**Work task:**
Scan the lines below and report each one containing "PerPath" by copying it.

**Recorded information:**
++++++++++

@[simp] theorem State.setNtu_shi (s : State) (x : Ntu) : (s.setNtu x).shi = s.shi := rfl
@[simp] theorem State.setNtu_shore (s : State) (x : Ntu) : (s.setNtu x).shore = s.shore := rfl
@[simp] theorem State.setNtu_freeBuffers (s : State) (x : Ntu) : (s.setNtu x).freeBuffers = s.freeBuffers := rfl
@[simp] theorem State.setNtu_uplinkSeq (s : State) (x : Ntu) : (s.setNtu x).uplinkSeq = s.uplinkSeq := rfl
@[simp] theorem State.setNtu_vtb (s : State) (x : Ntu) : (s.setNtu x).vtb = s.vtb := rfl
@[simp] theorem State.setNtu_rtu (s : State) (x : Ntu) : (s.setNtu x).rtu = s.rtu := rfl
@[simp] theorem State.setNtu_rcq (s : State) (x : Ntu) : (s.setNtu x).rcq = s.rcq := rfl
@[simp] theorem State.setNtu_rse (s : State) (x : Ntu) : (s.setNtu x).rse = s.rse := rfl
@[simp] theorem State.setNtu_znu (s : State) (x : Ntu) : (s.setNtu x).znu = s.znu := rfl
@[simp] theorem State.setNtu_psv (s : State) (x : Ntu) : (s.setNtu x).psv = s.psv := rfl
@[simp] theorem State.setNtu_psl (s : State) (x : Ntu) : (s.setNtu x).psl = s.psl := rfl
@[simp] theorem State.setNtu_drs (s : State) (x : Ntu) : (s.setNtu x).drs = s.drs := rfl
@[simp] theorem State.setNtu_cvu (s : State) (x : Ntu) : (s.setNtu x).cvu = s.cvu := rfl
@[simp] theorem State.setNtu_cfu (s : State) (x : Ntu) : (s.setNtu x).cfu = s.cfu := rfl
@[simp] theorem State.setNtu_ntu (s : State) (x : Ntu) : (s.setNtu x).ntu = x := rfl
@[simp] theorem State.setNtu_clocks (s : State) (x : Ntu) : (s.setNtu x).clocks = s.clocks := rfl
@[simp] theorem State.setNtu_pending (s : State) (x : Ntu) : (s.setNtu x).pending = s.pending := rfl
@[simp] theorem State.setNtu_setNtu (s : State) (x y : Ntu) :
    (s.setNtu x).setNtu y = s.setNtu y := rfl
@[simp] theorem State.setNtu_self (s : State) : s.setNtu s.ntu = s := rfl

@[simp] theorem State.setClocks_shi (s : State) (x : Clocks) : (s.setClocks x).shi = s.shi := rfl
@[simp] theorem State.setClocks_shore (s : State) (x : Clocks) : (s.setClocks x).shore = s.shore := rfl
@[simp] theorem State.setClocks_freeBuffers (s : State) (x : Clocks) : (s.setClocks x).freeBuffers = s.freeBuffers := rfl
@[simp] theorem State.setClocks_uplinkSeq (s : State) (x : Clocks) : (s.setClocks x).uplinkSeq = s.uplinkSeq := rfl
@[simp] theorem State.setClocks_vtb (s : State) (x : Clocks) : (s.setClocks x).vtb = s.vtb := rfl
@[simp] theorem State.setClocks_rtu (s : State) (x : Clocks) : (s.setClocks x).rtu = s.rtu := rfl
@[simp] theorem State.setClocks_rcq (s : State) (x : Clocks) : (s.setClocks x).rcq = s.rcq := rfl
@[simp] theorem State.setClocks_rse (s : State) (x : Clocks) : (s.setClocks x).rse = s.rse := rfl
@[simp] theorem State.setClocks_znu (s : State) (x : Clocks) : (s.setClocks x).znu = s.znu := rfl
@[simp] theorem State.setClocks_psv (s : State) (x : Clocks) : (s.setClocks x).psv = s.psv := rfl
@[simp] theorem State.setClocks_psl (s : State) (x : Clocks) : (s.setClocks x).psl = s.psl := rfl
@[simp] theorem State.setClocks_drs (s : State) (x : Clocks) : (s.setClocks x).drs = s.drs := rfl
@[simp] theorem State.setClocks_cvu (s : State) (x : Clocks) : (s.setClocks x).cvu = s.cvu := rfl
@[simp] theorem State.setClocks_cfu (s : State) (x : Clocks) : (s.setClocks x).cfu = s.cfu := rfl
@[simp] theorem State.setClocks_ntu (s : State) (x : Clocks) : (s.setClocks x).ntu = s.ntu := rfl
@[simp] theorem State.setClocks_clocks (s : State) (x : Clocks) : (s.setClocks x).clocks = x := rfl
@[simp] theorem State.setClocks_pending (s : State) (x : Clocks) : (s.setClocks x).pending = s.pending := rfl
@[simp] theorem State.setClocks_setClocks (s : State) (x y : Clocks) :
    (s.setClocks x).setClocks y = s.setClocks y := rfl
@[simp] theorem State.setClocks_self (s : State) : s.setClocks s.clocks = s := rfl

@[simp] theorem State.setPending_shi (s : State) (x : List Instr) : (s.setPending x).shi = s.shi := rfl
@[simp] theorem State.setPending_shore (s : State) (x : List Instr) : (s.setPending x).shore = s.shore := rfl
@[simp] theorem State.setPending_freeBuffers (s : State) (x : List Instr) : (s.setPending x).freeBuffers = s.freeBuffers := rfl
@[simp] theorem State.setPending_uplinkSeq (s : State) (x : List Instr) : (s.setPending x).uplinkSeq = s.uplinkSeq := rfl
@[simp] theorem State.setPending_vtb (s : State) (x : List Instr) : (s.setPending x).vtb = s.vtb := rfl
@[simp] theorem State.setPending_rtu (s : State) (x : List Instr) : (s.setPending x).rtu = s.rtu := rfl
@[simp] theorem State.setPending_rcq (s : State) (x : List Instr) : (s.setPending x).rcq = s.rcq := rfl
@[simp] theorem State.setPending_rse (s : State) (x : List Instr) : (s.setPending x).rse = s.rse := rfl
@[simp] theorem State.setPending_znu (s : State) (x : List Instr) : (s.setPending x).znu = s.znu := rfl
@[simp] theorem State.setPending_psv (s : State) (x : List Instr) : (s.setPending x).psv = s.psv := rfl
@[simp] theorem State.setPending_psl (s : State) (x : List Instr) : (s.setPending x).psl = s.psl := rfl
@[simp] theorem State.setPending_drs (s : State) (x : List Instr) : (s.setPending x).drs = s.drs := rfl
@[simp] theorem State.setPending_cvu (s : State) (x : List Instr) : (s.setPending x).cvu = s.cvu := rfl
@[simp] theorem State.setPending_cfu (s : State) (x : List Instr) : (s.setPending x).cfu = s.cfu := rfl
@[simp] theorem State.setPending_ntu (s : State) (x : List Instr) : (s.setPending x).ntu = s.ntu := rfl
@[simp] theorem State.setPending_clocks (s : State) (x : List Instr) : (s.setPending x).clocks = s.clocks := rfl
@[simp] theorem State.setPending_pending (s : State) (x : List Instr) : (s.setPending x).pending = x := rfl
@[simp] theorem State.setPending_setPending (s : State) (x y : List Instr) :
    (s.setPending x).setPending y = s.setPending y := rfl
@[simp] theorem State.setPending_self (s : State) : s.setPending s.pending = s := rfl

/-! ## One port, path, cell head or visitor -/

@[simp] theorem State.setShi_port (s : State) (x : Shi) (p : Path) :
    (s.setShi x).port p = s.port p := rfl
@[simp] theorem State.setShi_path (s : State) (x : Shi) (p : Path) :
    (s.setShi x).path p = s.path p := rfl
@[simp] theorem State.setShi_cell (s : State) (x : Shi) (c : Cell) :
    (s.setShi x).cell c = s.cell c := rfl
@[simp] theorem State.setShi_visitor (s : State) (x : Shi) (i : Nat) :
    (s.setShi x).visitor i = s.visitor i := rfl
@[simp] theorem State.setShore_path (s : State) (x : PerPath ShorePort) (p : Path) :
    (s.setShore x).path p = s.path p := rfl
@[simp] theorem State.setShore_cell (s : State) (x : PerPath ShorePort) (c : Cell) :
    (s.setShore x).cell c = s.cell c := rfl
@[simp] theorem State.setShore_visitor (s : State) (x : PerPath ShorePort) (i : Nat) :
    (s.setShore x).visitor i = s.visitor i := rfl
@[simp] theorem State.setFreeBuffers_port (s : State) (x : Nat) (p : Path) :
    (s.setFreeBuffers x).port p = s.port p := rfl
@[simp] theorem State.setFreeBuffers_path (s : State) (x : Nat) (p : Path) :
    (s.setFreeBuffers x).path p = s.path p := rfl
@[simp] theorem State.setFreeBuffers_cell (s : State) (x : Nat) (c : Cell) :
    (s.setFreeBuffers x).cell c = s.cell c := rfl
@[simp] theorem State.setFreeBuffers_visitor (s : State) (x : Nat) (i : Nat) :
    (s.setFreeBuffers x).visitor i = s.visitor i := rfl
@[simp] theorem State.setUplinkSeq_port (s : State) (x : BitVec 16) (p : Path) :
    (s.setUplinkSeq x).port p = s.port p := rfl
@[simp] theorem State.setUplinkSeq_path (s : State) (x : BitVec 16) (p : Path) :
    (s.setUplinkSeq x).path p = s.path p := rfl
@[simp] theorem State.setUplinkSeq_cell (s : State) (x : BitVec 16) (c : Cell) :
    (s.setUplinkSeq x).cell c = s.cell c := rfl
@[simp] theorem State.setUplinkSeq_visitor (s : State) (x : BitVec 16) (i : Nat) :
    (s.setUplinkSeq x).visitor i = s.visitor i := rfl
@[simp] theorem State.setVtb_port (s : State) (x : Vtb) (p : Path) :
    (s.setVtb x).port p = s.port p := rfl
@[simp] theorem State.setVtb_path (s : State) (x : Vtb) (p : Path) :
    (s.setVtb x).path p = s.path p := rfl
@[simp] theorem State.setVtb_cell (s : State) (x : Vtb) (c : Cell) :
    (s.setVtb x).cell c = s.cell c := rfl
@[simp] theorem State.setRtu_port (s : State) (x : Rtu) (p : Path) :
    (s.setRtu x).port p = s.port p := rfl
@[simp] theorem State.setRtu_path (s : State) (x : Rtu) (p : Path) :
    (s.setRtu x).path p = s.path p := rfl
@[simp] theorem State.setRtu_cell (s : State) (x : Rtu) (c : Cell) :
    (s.setRtu x).cell c = s.cell c := rfl
@[simp] theorem State.setRtu_visitor (s : State) (x : Rtu) (i : Nat) :
    (s.setRtu x).visitor i = s.visitor i := rfl
@[simp] theorem State.setRcq_port (s : State) (x : Rcq) (p : Path) :
    (s.setRcq x).port p = s.port p := rfl
@[simp] theorem State.setRcq_path (s : State) (x : Rcq) (p : Path) :
    (s.setRcq x).path p = s.path p := rfl
@[simp] theorem State.setRcq_cell (s : State) (x : Rcq) (c : Cell) :
    (s.setRcq x).cell c = s.cell c := rfl
@[simp] theorem State.setRcq_visitor (s : State) (x : Rcq) (i : Nat) :
    (s.setRcq x).visitor i = s.visitor i := rfl
@[simp] theorem State.setRse_port (s : State) (x : Rse) (p : Path) :
    (s.setRse x).port p = s.port p := rfl
@[simp] theorem State.setRse_path (s : State) (x : Rse) (p : Path) :
    (s.setRse x).path p = s.path p := rfl
@[simp] theorem State.setRse_cell (s : State) (x : Rse) (c : Cell) :
    (s.setRse x).cell c = s.cell c := rfl
@[simp] theorem State.setRse_visitor (s : State) (x : Rse) (i : Nat) :
    (s.setRse x).visitor i = s.visitor i := rfl
@[simp] theorem State.setZnu_port (s : State) (x : Znu) (p : Path) :
    (s.setZnu x).port p = s.port p := rfl
@[simp] theorem State.setZnu_path (s : State) (x : Znu) (p : Path) :
    (s.setZnu x).path p = s.path p := rfl
@[simp] theorem State.setZnu_cell (s : State) (x : Znu) (c : Cell) :
    (s.setZnu x).cell c = s.cell c := rfl
@[simp] theorem State.setZnu_visitor (s : State) (x : Znu) (i : Nat) :
    (s.setZnu x).visitor i = s.visitor i := rfl
@[simp] theorem State.setPsv_port (s : State) (x : PerPath Psv) (p : Path) :
    (s.setPsv x).port p = s.port p := rfl
@[simp] theorem State.setPsv_cell (s : State) (x : PerPath Psv) (c : Cell) :
    (s.setPsv x).cell c = s.cell c := rfl
@[simp] theorem State.setPsv_visitor (s : State) (x : PerPath Psv) (i : Nat) :
    (s.setPsv x).visitor i = s.visitor i := rfl
@[simp] theorem State.setPsl_port (s : State) (x : Psl) (p : Path) :
    (s.setPsl x).port p = s.port p := rfl
@[simp] theorem State.setPsl_path (s : State) (x : Psl) (p : Path) :
    (s.setPsl x).path p = s.path p := rfl
@[simp] theorem State.setPsl_cell (s : State) (x : Psl) (c : Cell) :
    (s.setPsl x).cell c = s.cell c := rfl
@[simp] theorem State.setPsl_visitor (s : State) (x : Psl) (i : Nat) :
    (s.setPsl x).visitor i = s.visitor i := rfl
@[simp] theorem State.setDrs_port (s : State) (x : Drs) (p : Path) :
    (s.setDrs x).port p = s.port p := rfl
@[simp] theorem State.setDrs_path (s : State) (x : Drs) (p : Path) :
    (s.setDrs x).path p = s.path p := rfl
@[simp] theorem State.setDrs_cell (s : State) (x : Drs) (c : Cell) :
    (s.setDrs x).cell c = s.cell c := rfl
@[simp] theorem State.setDrs_visitor (s : State) (x : Drs) (i : Nat) :
    (s.setDrs x).visitor i = s.visitor i := rfl
@[simp] theorem State.setCvu_port (s : State) (x : Cvu) (p : Path) :
    (s.setCvu x).port p = s.port p := rfl
@[simp] theorem State.setCvu_path (s : State) (x : Cvu) (p : Path) :
    (s.setCvu x).path p = s.path p := rfl
@[simp] theorem State.setCvu_visitor (s : State) (x : Cvu) (i : Nat) :
    (s.setCvu x).visitor i = s.visitor i := rfl
@[simp] theorem State.setCfu_port (s : State) (x : Cfu) (p : Path) :
    (s.setCfu x).port p = s.port p := rfl
@[simp] theorem State.setCfu_path (s : State) (x : Cfu) (p : Path) :
    (s.setCfu x).path p = s.path p := rfl
@[simp] theorem State.setCfu_cell (s : State) (x : Cfu) (c : Cell) :
    (s.setCfu x).cell c = s.cell c := rfl
@[simp] theorem State.setCfu_visitor (s : State) (x : Cfu) (i : Nat) :
    (s.setCfu x).visitor i = s.visitor i := rfl
@[simp] theorem State.setNtu_port (s : State) (x : Ntu) (p : Path) :
    (s.setNtu x).port p = s.port p := rfl
@[simp] theorem State.setNtu_path (s : State) (x : Ntu) (p : Path) :
    (s.setNtu x).path p = s.path p := rfl
@[simp] theorem State.setNtu_cell (s : State) (x : Ntu) (c : Cell) :
    (s.setNtu x).cell c = s.cell c := rfl
@[simp] theorem State.setNtu_visitor (s : State) (x : Ntu) (i : Nat) :
    (s.setNtu x).visitor i = s.visitor i := rfl
@[simp] theorem State.setClocks_port (s : State) (x : Clocks) (p : Path) :
    (s.setClocks x).port p = s.port p := rfl
@[simp] theorem State.setClocks_path (s : State) (x : Clocks) (p : Path) :
    (s.setClocks x).path p = s.path p := rfl
@[simp] theorem State.setClocks_cell (s : State) (x : Clocks) (c : Cell) :
    (s.setClocks x).cell c = s.cell c := rfl
@[simp] theorem State.setClocks_visitor (s : State) (x : Clocks) (i : Nat) :
    (s.setClocks x).visitor i = s.visitor i := rfl
@[simp] theorem State.setPending_port (s : State) (x : List Instr) (p : Path) :
    (s.setPending x).port p = s.port p := rfl
@[simp] theorem State.setPending_path (s : State) (x : List Instr) (p : Path) :
    (s.setPending x).path p = s.path p := rfl
@[simp] theorem State.setPending_cell (s : State) (x : List Instr) (c : Cell) :
    (s.setPending x).cell c = s.cell c := rfl
@[simp] theorem State.setPending_visitor (s : State) (x : List Instr) (i : Nat) :
    (s.setPending x).visitor i = s.visitor i := rfl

++++++++++

**Completed exercise:**
@[simp] theorem State.setShore_path (s : State) (x : PerPath ShorePort) (p : Path) :
@[simp] theorem State.setShore_cell (s : State) (x : PerPath ShorePort) (c : Cell) :
@[simp] theorem State.setShore_visitor (s : State) (x : PerPath ShorePort) (i : Nat) :
@[simp] theorem State.setPsv_port (s : State) (x : PerPath Psv) (p : Path) :
@[simp] theorem State.setPsv_cell (s : State) (x : PerPath Psv) (c : Cell) :
@[simp] theorem State.setPsv_visitor (s : State) (x : PerPath Psv) (i : Nat) :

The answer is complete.